A cet égard, on ne peut que condamner l’usage terminologique équivoque de la notion de taxation d’office. Le législateur tunisien emploie le terme taxation d’office pour désigner deux sortes de redressements. Le redressement contradictoire2 et le redressement unilatéral3. Cette confusion terminologique entre la procédure contradictoire et celle d’office est dangereuse pour les droits des contribuables. Il ne s’agit pas d’une simple querelle de mots. En réalité, l’emploi du terme taxation d’office dans ce cas fonctionne comme un « piège » qui sert à étendre les conséquences sévères de cette procédure unilatérale4 à des contribuables qui bénéficiaient normalement de la procédure de redressement contradictoire.
En droit fiscal français, le contribuable qui a déposé sa déclaration bénéficie de la présomption d’exactitude de la déclaration et de la mise en œuvre d’une procédure de redressement contradictoire5. Cette procédure offre une garantie précieuse au profit du contribuable : il s’agit de l’attribution de la charge de la preuve à l’administration fiscale, en cas de contentieux ultérieur6.
D’ailleurs, en droit fiscal français, l’article L.56 du L.P.F. dispose clairement que « la procédure de redressement contradictoire n’est pas applicable :
4 – Dans les cas de taxation ou évaluation d’office des bases d’imposition ».
Malheureusement, la législation tunisienne, contrairement au droit français, ne consacre pas une distinction claire entre la procédure de redressement contradictoire et celle de la taxation d’office en réservant à chacune des caractères propres et des conséquences différentes au niveau de la charge de la preuve7. En droit tunisien, on peut parler d’une « consécration amputée »8 de la procédure contradictoire.

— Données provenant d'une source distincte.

theorem State.queueFailChart_keeps {u : State} {s : State} {n : PartIx} {e : OutEntry}
    (h_s : Keeps u s) : Keeps u (State.queueFailChart s n e) := by
  unfold State.queueFailChart
  repeat' first
    | (with_reducible first
        | assumption | refine State.raise_keeps ?_ | refine State.bump_keeps ?_ | refine State.queueDone_keeps ?_
        | refine State.modPart_keeps ?_ | refine id_keeps ?_ | intro _)
    | fail_if_no_progress with_reducible refine Keeps.of_mk ?_

theorem State.holdAcc_keeps {u : State} {s : State} {x1 : Nat} {h : HeldAcc} {why : Nat}
    (h_s : Keeps u s) : Keeps u (State.holdAcc s x1 h why) := by
  unfold State.holdAcc
  repeat' first
    | with_reducible assumption
    | fail_if_no_progress with_reducible refine Keeps.of_mk ?_

theorem State.ageTick_keeps {u : State} {s : State} (h_s : Keeps u s) : Keeps u (State.ageTick s) := by
  unfold State.ageTick
  repeat' first
    | with_reducible assumption
    | fail_if_no_progress with_reducible refine Keeps.of_mk ?_

theorem State.askLine_keeps {u : State} {s : State} {x1 : Nat} {h : HeldAcc} (h_s : Keeps u s) : Keeps u (State.askLine s x1 h) := by
  unfold State.askLine
  repeat' first
    | (with_reducible first
        | assumption | refine State.frlRequest_keeps ?_ | refine State.putLine_keeps ?_ | refine State.ageTick_keeps ?_
        | refine ite_keeps ?_ ?_)
    | dsimp only | split
    | fail_if_no_progress with_reducible refine Keeps.of_mk ?_

theorem State.queueMerged_keeps {u : State} {s : State} {n : PartIx} {id : Nat}
    (h_s : Keeps u s) : Keeps u (State.queueMerged s n id) := by
  unfold State.queueMerged
  repeat' first
    | (with_reducible first
        | assumption | refine State.queueDone_keeps ?_ | refine State.modPart_keeps ?_ | refine id_keeps ?_ | refine ite_keeps ?_ ?_
        | intro _)
    | dsimp only | split
    | fail_if_no_progress with_reducible refine Keeps.of_mk ?_

theorem State.deliver_keeps {u : State} {s : State} {c : CoreIx} {tag : Nat} {data : List Byte} {bad : List Nat}
    (h_s : Keeps u s) : Keeps u (State.deliver s c tag data bad) := by
  unfold State.deliver
  repeat' first
    | (with_reducible first
        | assumption | refine State.modSeg_keeps ?_ | refine ite_keeps ?_ ?_ | intro _)
    | dsimp only | split
    | fail_if_no_progress with_reducible refine Keeps.of_mk ?_

theorem State.serveAcc_keeps {u : State} {s : State} {l : CacheLine} {h : HeldAcc}
    (h_s : Keeps u s) : Keeps u (State.serveAcc s l h) := by
  unfold State.serveAcc
  repeat' first
    | (with_reducible first
        | assumption | refine State.ageTick_keeps ?_ | refine State.queueMerged_keeps ?_ | refine State.putLine_keeps ?_
        | refine State.deliver_keeps ?_ | refine ite_keeps ?_ ?_)
    | dsimp only | split
    | fail_if_no_progress with_reducible refine Keeps.of_mk ?_

theorem State.holdOn_keeps {u : State} {s : State} {l : CacheLine} {h : HeldAcc} (h_s : Keeps u s) : Keeps u (State.holdOn s l h) := by
  unfold State.holdOn
  repeat' first
    | (with_reducible first
        | assumption | refine State.putLine_keeps ?_)
    | fail_if_no_progress with_reducible refine Keeps.of_mk ?_

theorem State.cacheAccess_keeps {u : State} {s : State} {x1 : Nat} {h : HeldAcc} {was : Option Nat}
    (h_s : Keeps u s) : Keeps u (State.cacheAccess s x1 h was) := by
  unfold State.cacheAccess
  repeat' first
    | (with_reducible first
        | assumption | refine State.holdAcc_keeps ?_ | refine State.tally_keeps ?_ | refine State.askLine_keeps ?_
        | refine State.evict_keeps ?_ | refine State.frlRequest_keeps ?_ | refine State.putLine_keeps ?_
        | refine State.serveAcc_keeps ?_ | refine State.holdOn_keeps ?_ | refine ite_keeps ?_ ?_ | intro _)
    | dsimp only | split
    | fail_if_no_progress with_reducible refine Keeps.of_mk ?_

theorem State.queueFailFrl_keeps {u : State} {s : State} {n : PartIx} {e : OutEntry}
    (h_s : Keeps u s) : Keeps u (State.queueFailFrl s n e) := by
  unfold State.queueFailFrl
  repeat' first
    | (with_reducible first
        | assumption | refine State.raise_keeps ?_ | refine State.bump_keeps ?_ | refine State.queueDone_keeps ?_
        | refine State.modPart_keeps ?_ | refine id_keeps ?_ | intro _)
    | fail_if_no_progress with_reducible refine Keeps.of_mk ?_

theorem State.failAccs_keeps {u : State} {s : State} {hs : List HeldAcc} (h_s : Keeps u s) : Keeps u (State.failAccs s hs) := by
  unfold State.failAccs
  repeat' first
    | (with_reducible first
        | assumption | refine State.queueFailFrl_keeps ?_ | refine State.deliverPoison_keeps ?_ | refine foldl_keeps ?_ ?_
        | refine foldl_snd_keeps ?_ ?_ | refine id_keeps ?_ | refine ite_keeps ?_ ?_ | intro _)
    | dsimp only | split
    | fail_if_no_progress with_reducible refine Keeps.of_mk ?_

theorem State.wakeWaiting_keeps {u : State} {s : State} {sets : Nat → Bool}
    (h_s : Keeps u s) : Keeps u (State.wakeWaiting s sets) := by
  unfold State.wakeWaiting
  repeat' first
    | (with_reducible first
        | assumption | refine State.cacheAccess_keeps ?_ | refine foldl_keeps ?_ ?_ | refine foldl_snd_keeps ?_ ?_ | intro _)
    | fail_if_no_progress with_reducible refine Keeps.of_mk ?_

theorem State.flushLine_keeps {u : State} {s : State} {x1 : Nat} (h_s : Keeps u s) : Keeps u (State.flushLine s x1) := by
  unfold State.flushLine
  repeat' first
    | (with_reducible first
        | assumption | refine State.evict_keeps ?_ | refine ite_keeps ?_ ?_)
    | dsimp only | split
    | fail_if_no_progress with_reducible refine Keeps.of_mk ?_

theorem serveHeld_keeps {u : State} {x0 : Nat} {x1 : List HeldAcc} {x2 : State}
    (h_x2 : Keeps u x2) : Keeps u (serveHeld x0 x1 x2) := by
  induction x1 generalizing x2 with
  | nil =>
    unfold serveHeld
    repeat' first
      | with_reducible assumption
      | fail_if_no_progress with_reducible refine Keeps.of_mk ?_
  | cons aa rr ih =>
    unfold serveHeld
    try dsimp only
    repeat' first
      | (with_reducible first
          | assumption | refine ih ?_ | refine State.serveAcc_keeps ?_ | refine State.putLine_keeps ?_
          | refine State.frlRequest_keeps ?_ | refine State.holdOn_keeps ?_ | refine ite_keeps ?_ ?_ | intro _)
      | dsimp only | split
      | fail_if_no_progress with_reducible refine Keeps.of_mk ?_

theorem State.lineFilled_keeps {u : State} {s : State} {l : CacheLine} {st : CacheState} {m : FMsg}
    (h_s : Keeps u s) : Keeps u (State.lineFilled s l st m) := by
  unfold State.lineFilled
  repeat' first
    | (with_reducible first
        | assumption | refine State.unpark_keeps ?_ | refine State.wakeWaiting_keeps ?_ | refine State.flushLine_keeps ?_
        | refine serveHeld_keeps ?_ | refine State.frlSend_keeps ?_ | refine State.putLine_keeps ?_ | intro _)
    | fail_if_no_progress with_reducible refine Keeps.of_mk ?_

theorem State.replay_keeps {u : State} {s : State} {x1 : Nat} {hs : List HeldAcc}
    (h_s : Keeps u s) : Keeps u (State.replay s x1 hs) := by
  unfold State.replay
  repeat' first
    | (with_reducible first
        | assumption | refine State.cacheAccess_keeps ?_ | refine foldl_keeps ?_ ?_ | refine foldl_snd_keeps ?_ ?_ | intro _)
    | fail_if_no_progress with_reducible refine Keeps.of_mk ?_

theorem State.lineEvicted_keeps {u : State} {s : State} {l : CacheLine} (h_s : Keeps u s) : Keeps u (State.lineEvicted s l) := by
  unfold State.lineEvicted
  repeat' first
    | (with_reducible first
        | assumption | refine State.unpark_keeps ?_ | refine State.wakeWaiting_keeps ?_ | refine State.replay_keeps ?_
        | refine State.delLine_keeps ?_ | intro _)
    | fail_if_no_progress with_reducible refine Keeps.of_mk ?_

theorem State.lineFailed_keeps {u : State} {s : State} {l : CacheLine} (h_s : Keeps u s) : Keeps u (State.lineFailed s l) := by
  unfold State.lineFailed
  repeat' first
    | (with_reducible first
        | assumption | refine State.unpark_keeps ?_ | refine State.wakeWaiting_keeps ?_ | refine State.failAccs_keeps ?_
        | refine State.delLine_keeps ?_ | intro _)
    | fail_if_no_progress with_reducible refine Keeps.of_mk ?_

La deuxième observation concerne le motif du recours à la taxation d’office. Selon l’article 47 §1 du C.D.P.F., la taxation d’office est établie « en cas de désaccord » entre le contribuable et l’administration sur les résultats de la vérification fiscale. Le terme « en cas de désaccord » est très général, « c’est en fait un fourre-tout, on peut tout y mettre »9. Est-il nécessaire de rappeler que les dispositions trop générales et imprécises doivent être évitées du moment où elles ne font que conférer à l’administration un pouvoir discrétionnaire trop large10. En effet, il serait facile à l’administration fiscale de provoquer la taxation d’office et le renversement de la charge de la preuve au nom d’un désaccord sur les résultats de la vérification. Or, comme l’a précisé un auteur français, depuis 1962, « la taxation d’office, fondée sur une évaluation indirecte de la matière imposable, ne saurait être appliquée de façon générale : son rôle est tout naturellement celui d’une sanction contre les contribuables défaillants »11. « La taxation d’office est une procédure d’exception12 à l’intérieur du droit fiscal qui lui-même un droit d’exception, un ‘droit odieux’ »13.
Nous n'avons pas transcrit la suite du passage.